For each type of data, we can use one service/product available in GCP.
But to be honest with you, for structured data, BigQuery is the king. You can store and process all sizes of data you have in a manner of seconds.
In BigQuery you can import data in batch or use the Streaming API. Streaming API allows you to send up to 100,000 requests per second.

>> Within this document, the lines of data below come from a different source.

-- ==== Sys2Proof/Tests/Slice0.lean ====
section
/-!
SUPPORT. Tests: ill-formed commands that `Instr.wf` refuses, and, for every obligation, states and operands that meet the
hypotheses of its clauses (`test_witness_…`), with the outcome where it is short to ask for.
-/

namespace Sys2Proof.Tests

-- one test after the other: in parallel their threads' stacks take more memory than the check allows
set_option Elab.async false

open Sys2Proof Sys2Proof.Machine

/-! ### Builders -/

/-- What a test asks of a next state. -/
def okWith (o : Out) (f : State → Bool) : Bool :=
  match o with
  | .next t => f t
  | .fault _ => false
  | .refused _ => false

/-- An operation succeeds, and its result has a property. -/
def goes {ε α : Type} (x : Except ε α) (f : α → Bool := fun _ => true) : Bool :=
  match x with
  | .ok v => f v
  | .error _ => false

/-- A record of `n` bytes with bytes laid at offsets. -/
def lay (n : Nat) (l : List (Nat × List Byte)) : List Byte :=
  l.foldl (fun b x => patch b x.1 x.2) (List.replicate n 0)

/-- A descriptor from its opcode and bytes laid at offsets. -/
def desc (op : Nat) (l : List (Nat × List Byte)) : List Byte := lay 128 ((0, toLe 1 op) :: l)

/-- The module after reset with context 0 ACTIVE and the device virtual addresses below 64 KiB mapped to HBM from
0x10000 on: one page-table entry there points to its own table and serves all five levels; the next 64 KiB are a page of the owner's host at 0x20000. -/
def mapped : State :=
  { ctxs := [(0, { state := .active, rootValid := true, root := 0x10000, engineAllow := BitVec.allOnes 64, priv := 3,
                   semBase := 0x4000, semLog2 := 4, groupTable := 0x6000 })]
    mem := { hbm := [(0x10000, 0x05), (0x10002, 0x01), (0x10008, 0x0D), (0x1000A, 0x02)] } }

/-- A state in which tag 3 of port 0 holds a command. -/
def withCmd (s : State) (c : Cmd) : State := s.updCmd 0 3 fun _ => c

/-- A state with its RCV block replaced. -/
def withRcv (s : State) (f : RcvBlock → RcvBlock) : State := { s with rcv := f s.rcv }

/-- A running command with a descriptor. -/
def run (d : List Byte) : Cmd := { phase := .running, desc := d }

/-- A running command at its place on engine 2. -/
def working (s : State) (c : Cmd) : State :=
  (withCmd s c).updSlot 2 0 fun _ => { state := .admitted, port := 0, tag := 3, opcode := c.op }

/-! ### Well-formed commands: each check refuses a term -/

/-- A packet of 36 header bytes. -/
def pkt (dest src ptype : Nat) (l : List (Nat × List Byte)) (payload : List Byte) : Packet :=
  { dest := dest, src := src, ptype := ptype, detoured := false, detours := 0, fields := lay 36 l
    payload := payload, vc := vcOf ptype }

/-- An item's result with 24 value bytes. -/
def item (fail : Bool) : ItemResult := { fail := fail, failEngines := 0, values := List.replicate 24 0 }

/-- Sizes and values of a bus write; offsets within a record or a function's space (R384). -/
theorem test_wf_writes :
    Instr.wf (.submissionDoorbell 0 0 0 3 0) = false ∧ Instr.wf (.completionRingHead 0 0 0 4 (2 ^ 32)) = false ∧
    Instr.wf (.contextRecordWrite 0 0 0 64 4 0) = false ∧ Instr.wf (.ringRecordWrite 0 0 false 0 32 4 0) = false ∧
    Instr.wf (.ringRecordWrite 0 0 true 64 0 4 0) = false ∧ Instr.wf (.groupRecordWrite 0 0 0 128 4 0) = false ∧
    Instr.wf (.registerWrite 0 1 0x10000 4 0) = false ∧ Instr.wf (.registerWrite 0 0 0x1000000 4 0) = false ∧
    Instr.wf (.registerWrite 0 0 0x400000 4 0x12C) = true := by decide +kernel

/-- BAR4, MEM.INVAL and memory addresses. -/
theorem test_wf_addresses :
    Instr.wf (.memInval 0 0 false (2 ^ 52)) = false ∧ Instr.wf (.bar4Read 0 0 0 false) = false ∧
    Instr.wf (.bar4Read 0 (2 ^ 39) 1 false) = false ∧ Instr.wf (.bar4Write 0 0 [] false) = false ∧
    Instr.wf (.hbmUncorrectableError (384 * 2 ^ 30) none) = false ∧ Instr.wf (.correctedError (.memory 1) 0) = false ∧
    Instr.wf (.correctedError (.memory 1) 0x10000) = true := by decide +kernel

/-- Packets, identities and notices. -/
theorem test_wf_packets :
    Instr.wf (.packetForward 0 (pkt (2 ^ 17) 0 1 [] []) false) = false ∧ Instr.wf (.write 0 (pkt 0 0 3 [] [], false)) = false ∧
    Instr.wf (.read 0 (pkt 0 0 1 [] [], false)) = false ∧ Instr.wf (.writeAck 0 (pkt 0 0 4 [] [], false)) = false ∧
    Instr.wf (.readData 0 (pkt 0 0 2 [] [], false)) = false ∧ Instr.wf (.collUp 0 (pkt 0 0 0x11 [] [], false)) = false ∧
    Instr.wf (.collDown 0 (pkt 0 0 0x10 [] [], false)) = false ∧ Instr.wf (.collDown 0 (pkt 0 0 0x11 [] [], false)) = true ∧
    Instr.wf (.ident 0 ⟨2 ^ 17, 0, 0, 0, 0⟩) = false ∧ Instr.wf (.identAck 0 (2 ^ 17)) = false ∧
    Instr.wf (.notice 0 (⟨256, 0, 0, 0, 0, 0⟩, false)) = false := by decide +kernel

/-- Causes, monitors, items, security requests, updates and the aperture's sizes. -/
theorem test_wf_others :
    Instr.wf (.engineReset 0 0) = false ∧ Instr.wf (.partitionReset 0 0x0E) = false ∧ Instr.wf (.moduleReset 0) = false ∧
    Instr.wf (.powerCycleRequest 0) = false ∧ Instr.wf (.pathDelaySample 0 [60]) = false ∧
    Instr.wf (.monitorSample (.oscillators 0 [])) = false ∧ Instr.wf (.monitorSample (.hbmMargin 0 [])) = false ∧
    Instr.wf (.monitorSample (.peerEye 0 [⟨0, 0, 0, 0⟩])) = false ∧ Instr.wf (.monitorSample (.hostEye 0 [])) = false ∧
    Instr.wf (.windowOpen 0 [{ fail := false, failEngines := 0, values := [] }]) = false ∧
    Instr.wf (.backgroundItemComplete 0 0 0 { fail := false, failEngines := 0, values := [] }) = false ∧
    Instr.wf (.getCertificate .i3c 0 (2 ^ 16) 0) = false ∧ Instr.wf (.challenge .i3c 0 []) = false ∧
    Instr.wf (.keyExchange .i3c 0 []) = false ∧ Instr.wf (.finish .i3c 0 []) = false ∧
    Instr.wf (.firmwareImageWrite (2 ^ 25) [0] false) = false ∧ Instr.wf (.vfEnable 0 17) = false ∧
    Instr.wf (.bar4Resize 0 29) = false ∧ Instr.wf (.bar4Resize 0 40) = false ∧ Instr.wf (.bar4Resize 0 30) = true := by decide +kernel

/-! ### 01: the queue, reset, whole-machine statements -/

theorem test_witness_StepRunsTheFront :
    okWith (step { pending := [.aux3v3Rise, .rstdaa] }) (fun t => t.pending == [.rstdaa]) = true := by decide +kernel

theorem test_witness_IdleStepIsOneHousekeepingCycle :
    State.reset.pending = [] ∧ okWith (step State.reset) (fun t => t.hk == 1) = true ∧
    okWith (step { pwr := { hkRunning := false } }) (fun t => t.hk == 0) = true := by decide +kernel

theorem test_witness_EveryStepKeepsMemoryCanonical :
    Memory.wf mapped.mem.hbm = true ∧ okWith (step { mapped with pending := [.bar4Write 0 8 [1] false] }) (fun t =>
      Memory.wf t.mem.hbm && Memory.get t.mem.hbm 8 == 1) = true := by decide +kernel

theorem test_witness_CommandsLeaveTheQueue :
    okWith (exec .rstdaa { pending := [.aux3v3Rise], pwr := { i3cDynamic := some 9 }, hk := 4 }) (fun t =>
      t.pending == [.aux3v3Rise] && t.pwr.i3cDynamic == none && t.hk == 4) = true := by decide +kernel

theorem test_witness_RetirementAndFusesArePermanent :
    okWith (step { pending := [.hbmUncorrectableError 0 none], boot := { svnFuses := 2 } }) (fun t =>
      (t.stack 0).retired == [0] && t.boot.svnFuses == 2) = true := by decide +kernel

theorem test_witness_SetupLockHoldsWhileReady :
    okWith (step { pending := [.rstdaa], sec := { locked := true, lockedBy := 1 } }) (fun t =>
      t.boot.ready && t.sec.locked && t.sec.lockedBy == 1) = true ∧
    okWith (step { pending := [.hbmTrainingComplete 0x3F 0], boot := { ready := false, phase := 3 } }) (fun t =>
      t.boot.ready) = true := by decide +kernel

/-- A connection of port 1's DOE mailbox with session 2 established. -/
def secured : State := { sec := { conns := [(1, { version := true, capabilities := true, algorithms := true, sessions := [2] })] } }

theorem test_witness_KeysReachAPortOnlyThroughIdeKm :
    secured.secured (.doe 1) (some 2) = true ∧
    okWith (exec (.ideKm (.doe 1) (some 2) 5 [7]) secured) (fun t => (t.port 1).ide == [(5, [7])] && (t.port 0).ide == []) = true ∧
    okWith (exec (.ideKm (.doe 0) (some 2) 5 [7]) secured) (fun t => (t.port 0).ide == []) = true := by decide +kernel

/-! ### 02, 03: work -/

theorem test_witness_NopAndSemOnlyEnd :
    ((withCmd mapped (run (desc 0x00 []))).cmd 0 3).phase = .running ∧ ((withCmd mapped (run (desc 0x00 []))).cmd 0 3).op = 0x00 ∧
    ((withCmd mapped (run (desc 0x0B []))).cmd 0 3).op = 0x0B ∧
    okWith (exec (.sem 0 3) (withCmd mapped (run (desc 0x0B [])))) (fun t => (t.cmd 0 3).phase == .ended) = true := by decide +kernel

/-- A MATMUL of one row, one column and one product, L16, at 0x100, 0x110 and 0x120. -/
def mm1 : List Byte :=
  desc 0x01 [(3, toLe 1 1), (52, toLe 1 1), (56, toLe 4 1), (60, toLe 4 1), (64, toLe 4 1), (80, toLe 8 4),
    (88, toLe 8 0x100), (96, toLe 8 0x110), (104, toLe 8 0x120)]

/-- It runs on engine 2. -/
def atEngine (c : Cmd) (v : Slot) : State :=
  ((withCmd mapped c).updSlot 2 0 fun _ => { v with port := 0, tag := 3, opcode := 1, lastUnit := 1 }).updEng 2 fun g =>
    { g with head := some 0 }

/-- It as a command with its stage copied. -/
def mmCmd (d : List Byte) : Cmd := { phase := .running, desc := d, stages := [{ body := d }], prec := 1, group := 3 }

/-- What a slot on engine 2 needs for its next group. -/
def canGroup (s : State) (st : Nat) : Bool :=
  let v := s.slot 2 0
  let c := s.cmd 0 3
  let x := c.mm st
  let a := x.groupAt (x.unitJ 0) v.group
  s.canForm 2 0 && c.nextTile 2 v == some (st, 0) && decide (v.group < x.partGroups (x.unitJ 0)) &&
    goes ((s.asLanded 2 v).groupResults c.ctx x (c.srcOf st (x.unitC 0)) (x.unitI 0) (x.unitC 0) a.g a.pass) &&
    goes ((s.asLanded 2 v).groupCounts c.ctx x (c.srcOf st (x.unitC 0)) (x.unitI 0) (x.unitC 0) (x.unitJ 0) a (s.lanesOf 2 v st))

/-- A FUSED command of two stages of the same size on engine 2. -/
def fusedAt : State :=
  (working mapped { run (desc 0x02 [(50, toLe 1 2)]) with
    stages := [{ body := mm1 }, { body := mm1 }], prec := 1, group := 3 }).updSlot 2 0 fun v => { v with lastUnit := 2 }

theorem test_witness_MatmulFormsItsNextGroup :
    (let s := atEngine (mmCmd mm1) { state := .admitted }
     (s.slot 2 0).opcode = 1 ∧ canGroup s 0 = true ∧
     okWith (exec (.matmul 2 0) s) (fun t => (t.slot 2 0).hasFormed && (t.slot 2 0).state == .head) = true) ∧
    (fusedAt.cmd 0 3).op = 2 ∧ ((fusedAt.cmdSlots 0 3).find? fun x => fusedAt.canForm x.1 x.2.1).map (·.2.1) = some 0 ∧
    canGroup fusedAt 0 = true ∧
    okWith (exec (.fused 0 3) fusedAt) (fun t => (t.slot 2 0).hasFormed && (t.eng 2).head == some 0) = true := by decide +kernel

Of course, Data Lake is a huge topic to discuss, but here I'm trying to show you in a pic and in a few words, how it is possible on GCP. You may notice, but 2 of the most important service for data lake, provided by Google Cloud, is Cloud Storage and BigQuery. But they are not alone in the field, below I wrote down the other "friends" which you can use to create a complete environment for your big data on GCP.
Ingestion
- gsutil
- Cloud Transfer Service
- BigQuery API
- Cloud Pub/Sub
Store
- Cloud Storage
- Bigtable
- BigQuery
- Spanner
Process
- DataPrep
- Dataflow
- Dataproc
Analyse
- BigQuery
Reporting
- Data Studio
Conclusion
As I told you before, it is a simple and direct-to-the-point post :)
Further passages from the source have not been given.